Energy Finance Company (PFC), a state-run non-banking monetary firm, has filed a complaint with the Economic Offences Wing (EOW) against Gensol Engineering Ltd (GEL) for allegedly submitting falsified documents. This motion follows an investigation initiated beneath PFC’s anti-fraud coverage, following irregularities found throughout a routine credit standing overview. “PFC is actively pursuing additional actions within the instantaneous case and exploring all attainable choices,” the corporate acknowledged in its official launch.
The controversy erupted when credit standing companies tried to confirm documents submitted by Gensol, which offers photo voltaic consulting and engineering companies. As an alternative of the requested time period mortgage statements, Gensol is reported to have submitted “conduct letters” from Ireda and PFC alongside with “no objection certificates.”
Such documents are often required for withdrawing credit score rankings, not for the needs requested. PFC clarified it didn’t subject any letters to the credit standing companies concerned, specifically CARE and ICRA, information company PTI reported.

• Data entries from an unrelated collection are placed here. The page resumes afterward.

theorem execStatus_keeps {s₀ s : State} (h : Keeps s₀ s) : ∀ a b, Keeps s₀ (afterExec (execStatus a b s) s) := by
  intro a b
  unfold execStatus afterExec
  repeat' with_reducible first
    | assumption | intro _ | apply State.hlkStatus_keeps | apply State.hlkDo_keeps | dsimp only

theorem execAck_keeps {s₀ s : State} (h : Keeps s₀ s) : ∀ a b c, Keeps s₀ (afterExec (execAck a b c s) s) := by
  intro a b c
  unfold execAck afterExec
  repeat' with_reducible first
    | assumption | intro _ | apply State.hlkAck_keeps | apply State.hlkDo_keeps | dsimp only

theorem execHostlinkAbort_keeps {s₀ s : State} (h : Keeps s₀ s) : ∀ a, Keeps s₀ (afterExec (execHostlinkAbort a s) s) := by
  intro a
  unfold execHostlinkAbort afterExec
  repeat' with_reducible first
    | assumption | apply State.hlkAbort_keeps | dsimp only

theorem execH6Begin_keeps {s₀ s : State} (h : Keeps s₀ s) : Keeps s₀ (afterExec (execH6Begin s) s) := by
  unfold execH6Begin afterExec
  repeat' with_reducible first
    | assumption | intro _ | apply State.h6Begin_keeps | apply State.h6Run_keeps | dsimp only

theorem execH6Data_keeps {s₀ s : State} (h : Keeps s₀ s) : Keeps s₀ (afterExec (execH6Data s) s) := by
  unfold execH6Data afterExec
  repeat' with_reducible first
    | assumption | intro _ | apply State.h6Run_keeps | apply State.h6Data_keeps | dsimp only

theorem execH6End_keeps {s₀ s : State} (h : Keeps s₀ s) : Keeps s₀ (afterExec (execH6End s) s) := by
  unfold execH6End afterExec
  repeat' with_reducible first
    | assumption | intro _ | apply State.h6End_keeps | apply State.h6Run_keeps | dsimp only

theorem execH6Abort_keeps {s₀ s : State} (h : Keeps s₀ s) : Keeps s₀ (afterExec (execH6Abort s) s) := by
  unfold execH6Abort afterExec
  repeat' with_reducible first
    | assumption | intro _ | apply State.h6Abort_keeps | apply State.h6Run_keeps | dsimp only

theorem State.rlyKey_keeps {s₀ s : State} (h : Keeps s₀ s) : ∀ a b, Keeps s₀ (State.rlyKey s a b).2.2 := by
  intro a b
  unfold State.rlyKey
  repeat' with_reducible first
    | assumption | apply Keeps.ite | apply Keeps.ite_snd | apply State.vLookup_keeps | dsimp only | apply Keeps.ite_snd3
    | apply Keeps.ite_fst | apply Keeps.ite_snd4 | refine Keeps.of_snd (by assumption) ?_
    | refine Keeps.of_snd3 (by assumption) ?_ | refine Keeps.of_snd4 (by assumption) ?_
    | refine Keeps.of_fst (by assumption) ?_ | split

theorem State.rlyLoad_keeps {s₀ s : State} (h : Keeps s₀ s) : ∀ a, Keeps s₀ (State.rlyLoad s a).2.2 := by
  intro a
  unfold State.rlyLoad
  repeat' with_reducible first
    | assumption | apply Keeps.ite | apply Keeps.ite_snd | apply State.rlySet_keeps | apply State.rlyKey_keeps | dsimp only
    | apply Keeps.ite_snd3 | apply Keeps.ite_fst | apply Keeps.ite_snd4 | refine Keeps.of_snd (by assumption) ?_
    | refine Keeps.of_snd3 (by assumption) ?_ | refine Keeps.of_snd4 (by assumption) ?_
    | refine Keeps.of_fst (by assumption) ?_ | split

theorem State.rlyHeader_keeps {s₀ s : State} (h : Keeps s₀ s) : ∀ a b, Keeps s₀ (State.rlyHeader s a b) := by
  intro a b
  unfold State.rlyHeader
  repeat' with_reducible first
    | assumption | apply State.rlyEnd_keeps | apply State.pushHeader_keeps | apply State.rlySet_keeps | apply State.qset_keeps
    | dsimp only | refine Keeps.of_snd (by assumption) ?_ | refine Keeps.of_snd3 (by assumption) ?_
    | refine Keeps.of_snd4 (by assumption) ?_ | refine Keeps.of_fst (by assumption) ?_ | split

theorem State.rlyUnits_keeps {s₀ s : State} (h : Keeps s₀ s) : ∀ a b, Keeps s₀ (State.rlyUnits s a b) := by
  intro a b
  unfold State.rlyUnits
  repeat' with_reducible first
    | assumption | apply State.setTxn_keeps | dsimp only

theorem State.rlyMove_keeps {s₀ s : State} (h : Keeps s₀ s) : ∀ a, Keeps s₀ (State.rlyMove s a) := by
  intro a
  unfold State.rlyMove
  repeat' with_reducible first
    | assumption | apply Keeps.ite | apply State.rlyEnd_keeps | apply State.rlyHeader_keeps | apply State.wr_keeps
    | apply State.rlySet_keeps | apply State.rlyUnits_keeps | dsimp only | split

In January 2023, PFC sanctioned a mortgage of Rs 633 crore to Gensol Engineering as a part of its assist for the federal government’s electrical car (EV) adoption technique, beneath programmes like FAME and PM e-bus Seva. The funds have been meant to obtain 6,000 electrical autos, together with ₹587 crore for leasing 5,000 electrical 4-wheelers to BluSmart Mobility and Rs 46 crore for 1,000 electrical three-wheelers for cargo operations. Nevertheless, the three-wheeler mortgage was not utilised, and solely Rs 352 crore has been disbursed for the 4-wheelers.
“Repayments on the disbursed quantity had commenced with Rs 45 crore repaid, leaving a principal excellent of Rs 307 crore as on April 18, 2025.
“Till January 31, 2025, Gensol was servicing its dues often. In This autumn’25, PFC invoked the Debt Service Reserve Account (DSRA) to clear February and March 2025 dues,” the corporate mentioned, including “PFC is actively pursuing additional actions within the instantaneous case and exploring all attainable choices”.
As of now, Gensol has delivered 2,741 electrical autos, which have been hypothecated to PFC, in response to third-occasion verifications. In April 2025, Gensol repaid Rs 45 crore, leaving an impressive steadiness of Rs 307 crore.
The corporate was often servicing its dues till January 2025. Within the fourth quarter of FY25, PFC invoked the Debt Service Reserve Account (DSRA) to settle dues for February and March 2025. PFC holds additional monetary safeguards together with pledges on Gensol’s fairness shares, non-convertible debentures, and ensures from each Gensol Ventures Personal Restricted and its promoters.
The Securities and Alternate Board of India (Sebi) not too long ago took motion against Gensol Engineering and its promoters, Anmol Singh Jaggi and Puneet Singh Jaggi, in a case involving fund diversion and governance lapses. Sebi has barred them from collaborating within the securities markets till additional discover.
Moreover, Sebi has instructed Gensol Engineering Ltd (GEL) to droop the inventory cut up that was beforehand introduced by the corporate. The promoters have additionally been prohibited from holding the place of a director or key managerial personnel in any listed agency.
This motion was initiated after Sebi acquired a complaint in June of final 12 months relating to the manipulation of share value and funds diversion from GEL. Sebi has since been investigating the matter.